→ TASK DIRECTIONS:
Restate word for word the lines of the entries below, starting with the line that holds "let s := (s.set" and ending with the line that holds "def State.driveWrapper (s", and no others.

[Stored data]

====================

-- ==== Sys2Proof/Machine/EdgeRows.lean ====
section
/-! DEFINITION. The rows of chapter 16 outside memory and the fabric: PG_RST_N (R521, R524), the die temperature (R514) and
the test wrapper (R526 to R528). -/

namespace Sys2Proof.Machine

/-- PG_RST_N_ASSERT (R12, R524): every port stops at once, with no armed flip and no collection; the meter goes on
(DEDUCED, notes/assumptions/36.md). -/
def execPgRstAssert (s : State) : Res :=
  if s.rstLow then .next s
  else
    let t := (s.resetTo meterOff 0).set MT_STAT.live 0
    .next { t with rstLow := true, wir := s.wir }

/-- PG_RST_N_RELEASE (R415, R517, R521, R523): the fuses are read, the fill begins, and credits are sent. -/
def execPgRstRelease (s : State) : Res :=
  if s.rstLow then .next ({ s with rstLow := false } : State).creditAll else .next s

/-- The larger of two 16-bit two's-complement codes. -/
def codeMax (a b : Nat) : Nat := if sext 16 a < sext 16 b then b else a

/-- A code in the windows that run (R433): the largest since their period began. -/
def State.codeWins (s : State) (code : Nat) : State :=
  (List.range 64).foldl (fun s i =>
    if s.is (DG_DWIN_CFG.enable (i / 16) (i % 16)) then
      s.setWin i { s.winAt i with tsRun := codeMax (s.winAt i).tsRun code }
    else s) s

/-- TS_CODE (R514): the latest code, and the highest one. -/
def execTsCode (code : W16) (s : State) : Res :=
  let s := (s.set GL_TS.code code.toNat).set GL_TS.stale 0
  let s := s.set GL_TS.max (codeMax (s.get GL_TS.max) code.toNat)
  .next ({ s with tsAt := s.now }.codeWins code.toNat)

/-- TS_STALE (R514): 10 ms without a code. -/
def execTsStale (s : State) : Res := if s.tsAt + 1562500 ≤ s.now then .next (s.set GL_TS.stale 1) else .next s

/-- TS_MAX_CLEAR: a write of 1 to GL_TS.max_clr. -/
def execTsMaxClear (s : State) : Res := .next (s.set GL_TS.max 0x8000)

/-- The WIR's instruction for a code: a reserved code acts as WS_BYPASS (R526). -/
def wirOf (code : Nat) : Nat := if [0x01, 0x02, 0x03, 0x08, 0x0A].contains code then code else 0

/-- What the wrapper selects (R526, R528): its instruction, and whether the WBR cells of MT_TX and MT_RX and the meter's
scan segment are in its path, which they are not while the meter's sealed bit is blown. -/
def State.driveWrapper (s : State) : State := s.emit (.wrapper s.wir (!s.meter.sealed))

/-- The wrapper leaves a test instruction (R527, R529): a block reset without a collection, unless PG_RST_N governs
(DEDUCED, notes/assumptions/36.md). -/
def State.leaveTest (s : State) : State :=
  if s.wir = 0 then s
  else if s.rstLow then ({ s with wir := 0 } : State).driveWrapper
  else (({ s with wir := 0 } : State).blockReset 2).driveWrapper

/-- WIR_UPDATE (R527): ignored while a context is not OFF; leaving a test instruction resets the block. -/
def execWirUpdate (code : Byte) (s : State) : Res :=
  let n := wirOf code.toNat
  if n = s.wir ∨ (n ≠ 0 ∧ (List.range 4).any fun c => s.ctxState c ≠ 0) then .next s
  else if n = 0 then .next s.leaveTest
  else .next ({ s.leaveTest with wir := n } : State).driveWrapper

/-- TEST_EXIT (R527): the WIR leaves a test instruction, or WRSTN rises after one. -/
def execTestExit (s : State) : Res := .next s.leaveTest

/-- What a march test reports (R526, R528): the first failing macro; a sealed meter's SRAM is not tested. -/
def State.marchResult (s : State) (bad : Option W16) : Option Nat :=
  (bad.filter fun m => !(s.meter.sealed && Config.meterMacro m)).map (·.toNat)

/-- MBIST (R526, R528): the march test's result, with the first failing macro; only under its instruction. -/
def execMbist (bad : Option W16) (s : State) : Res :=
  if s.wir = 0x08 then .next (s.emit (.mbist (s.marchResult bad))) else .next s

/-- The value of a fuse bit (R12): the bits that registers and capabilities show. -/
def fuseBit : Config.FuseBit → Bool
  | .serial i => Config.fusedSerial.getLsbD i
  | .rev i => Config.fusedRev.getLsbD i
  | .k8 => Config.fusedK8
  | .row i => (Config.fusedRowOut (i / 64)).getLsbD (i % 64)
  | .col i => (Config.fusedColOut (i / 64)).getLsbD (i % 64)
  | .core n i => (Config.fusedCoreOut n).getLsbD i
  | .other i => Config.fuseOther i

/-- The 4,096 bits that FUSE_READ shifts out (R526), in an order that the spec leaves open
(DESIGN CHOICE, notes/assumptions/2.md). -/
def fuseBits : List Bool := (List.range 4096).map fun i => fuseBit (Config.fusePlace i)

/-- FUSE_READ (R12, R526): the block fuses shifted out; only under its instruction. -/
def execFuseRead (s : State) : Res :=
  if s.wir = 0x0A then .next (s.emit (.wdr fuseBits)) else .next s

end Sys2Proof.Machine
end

====================

→ TASK ANSWER:
  let s := (s.set GL_TS.code code.toNat).set GL_TS.stale 0
  let s := s.set GL_TS.max (codeMax (s.get GL_TS.max) code.toNat)
  .next ({ s with tsAt := s.now }.codeWins code.toNat)

/-- TS_STALE (R514): 10 ms without a code. -/
def execTsStale (s : State) : Res := if s.tsAt + 1562500 ≤ s.now then .next (s.set GL_TS.stale 1) else .next s

/-- TS_MAX_CLEAR: a write of 1 to GL_TS.max_clr. -/
def execTsMaxClear (s : State) : Res := .next (s.set GL_TS.max 0x8000)

/-- The WIR's instruction for a code: a reserved code acts as WS_BYPASS (R526). -/
def wirOf (code : Nat) : Nat := if [0x01, 0x02, 0x03, 0x08, 0x0A].contains code then code else 0

/-- What the wrapper selects (R526, R528): its instruction, and whether the WBR cells of MT_TX and MT_RX and the meter's
scan segment are in its path, which they are not while the meter's sealed bit is blown. -/
def State.driveWrapper (s : State) : State := s.emit (.wrapper s.wir (!s.meter.sealed))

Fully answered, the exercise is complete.